**What is expected:** From the listing, collect all lines containing the word "high".

··· Task material

/-- R159. -/
theorem test_ret : (next (program 0x0100 [0xC9] ((State.reset.placeAll 0xDFFC [0x09, 0x01]).setSp 0xDFFC))).map (fun s => (s.pc, s.sp, s.ticks)) = some (0x0109, 0xDFFE, 1) := by decide

/-- R160. -/
theorem test_ret_c_taken : (next (program 0x0100 [0xD8] (((State.reset.placeAll 0xDFFE [0x0C, 0x01]).setSp 0xDFFE).write .f 0x10))).map (fun s => (s.pc, s.sp, s.ticks)) = some (0x010C, 0xE000, 2) := by decide

/-- R160: the tick is paid. -/
theorem test_ret_c_not_taken : (next (program 0x0100 [0xD8] State.reset)).map (fun s => (s.pc, s.sp, s.ticks)) = some (0x0101, 0x0000, 2) := by decide

/-- R161. -/
theorem test_reti : (next (program 0x0100 [0xD9] ((State.reset.placeAll 0xDFFC [0x00, 0x02]).setSp 0xDFFC))).map (fun s => (s.ime, s.pc, s.sp)) = some (true, 0x0200, 0xDFFE) := by decide

/-- R162. -/
theorem test_rst_38 : (next (program 0x010B [0xFF] (State.reset.setSp 0xE000))).map (fun s => (s.peek 0xDFFF, s.peek 0xDFFE, s.sp, s.pc)) = some (some 0x01, some 0x0C, 0xDFFE, 0x0038) := by decide

/-- 43_stack.md R164. -/
theorem test_push_hl : (next (program 0x0100 [0xE5] ((State.reset.write .hl 0xC011).setSp 0xDFFE))).map (fun s => (s.peek 0xDFFD, s.peek 0xDFFC, s.sp)) = some (some 0xC0, some 0x11, 0xDFFC) := by decide

/-- R165. -/
theorem test_pop_bc : (next (program 0x0100 [0xC1] ((State.reset.placeAll 0xDFFC [0x11, 0xC0]).setSp 0xDFFC))).map (fun s => (s.b, s.c, s.sp)) = some (0xC0, 0x11, 0xDFFE) := by decide

/-- R166. -/
theorem test_pop_af_masks : (next (program 0x0100 [0xF1] ((State.reset.placeAll 0xDFFE [0xFF, 0x12]).setSp 0xDFFE))).map (fun s => (s.a, s.f, s.sp)) = some (0x12, 0xF0, 0xE000) := by decide

/-- 44_arith_logic.md R168. -/
theorem test_inc_a : (next (program 0x0100 [0x3C] ((State.reset.write .a 0xFF).write .f 0x50))).map (fun s => (s.a, s.f)) = some (0x00, 0xB0) := by decide

/-- R168: 0x7F gives 0x80, H and not Z. -/
theorem test_inc_half_carry : (next (program 0x0100 [0x04] (State.reset.write .b 0x7F))).map (fun s => (s.b, s.f)) = some (0x80, 0x20) := by decide

/-- R169. -/
theorem test_inc_ind_hl : (next (program 0x0100 [0x34] ((State.reset.write .hl 0xC000).place 0xC000 0x0F))).map (fun s => (s.peek 0xC000, s.f)) = some (some 0x10, 0x20) := by decide

/-- R170: no flag, one extra tick. -/
theorem test_inc_hl_pair : (next (program 0x0100 [0x23] (State.reset.write .hl 0xFFFF))).map (fun s => (s.read .hl, s.f, s.ticks)) = some (0x0000, 0x00, 2) := by decide

/-- R170: the carry crosses into the high byte. -/
theorem test_inc_bc_carries : (next (program 0x0100 [0x03] (State.reset.write .bc 0x00FF))).map (fun s => (s.b, s.c)) = some (0x01, 0x00) := by decide

/-- R172, the example of the source. -/
theorem test_xor_a : (next (program 0x0100 [0xAF] ((State.reset.write .a 0x37).write .f 0xF0))).map (fun s => (s.a, s.f)) = some (0x00, 0x80) := by decide

/-- R173. -/
theorem test_xor_ind_hl : (next (program 0x0100 [0xAE] (((State.reset.write .hl 0xC000).write .a 0xF0).place 0xC000 0x0F))).map (fun s => (s.a, s.f)) = some (0xFF, 0x00) := by decide

/-- R174. -/
theorem test_xor_d8 : (next (program 0x0100 [0xEE, 0x5A] (State.reset.write .a 0x5A))).map (fun s => (s.a, s.f)) = some (0x00, 0x80) := by decide

/-- 45_system.md R176. -/
theorem test_di : (next (program 0x0100 [0xF3] (State.reset.setIme true))).map (fun s => s.ime) = some false := by decide

/-- R177: the fault's information, and the state left. -/
theorem test_invalid : (faulted (program 0xC000 [0x76] State.reset)).map (fun r => (r.info, r.left.map fun s => (s.pc, s.ticks))) =
    some (.invalidInstruction 0x76 0xC000, some (0xC001, 1)) := by decide

/-- 42_control_transfer.md R156: SP = 0xE002 faults on the high byte. -/
theorem test_call_faults : (faulted (program 0x0100 [0xCD, 0x10, 0x01] (State.reset.setSp 0xE002))).map (fun r => (r.info, r.left.map fun s => s.sp)) =
    some (.unsupportedRegion 0xE001 (.write 0x01), some 0xE001) := by decide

······

**Solution to this problem:**
/-- R170: the carry crosses into the high byte. -/
/-- 42_control_transfer.md R156: SP = 0xE002 faults on the high byte. -/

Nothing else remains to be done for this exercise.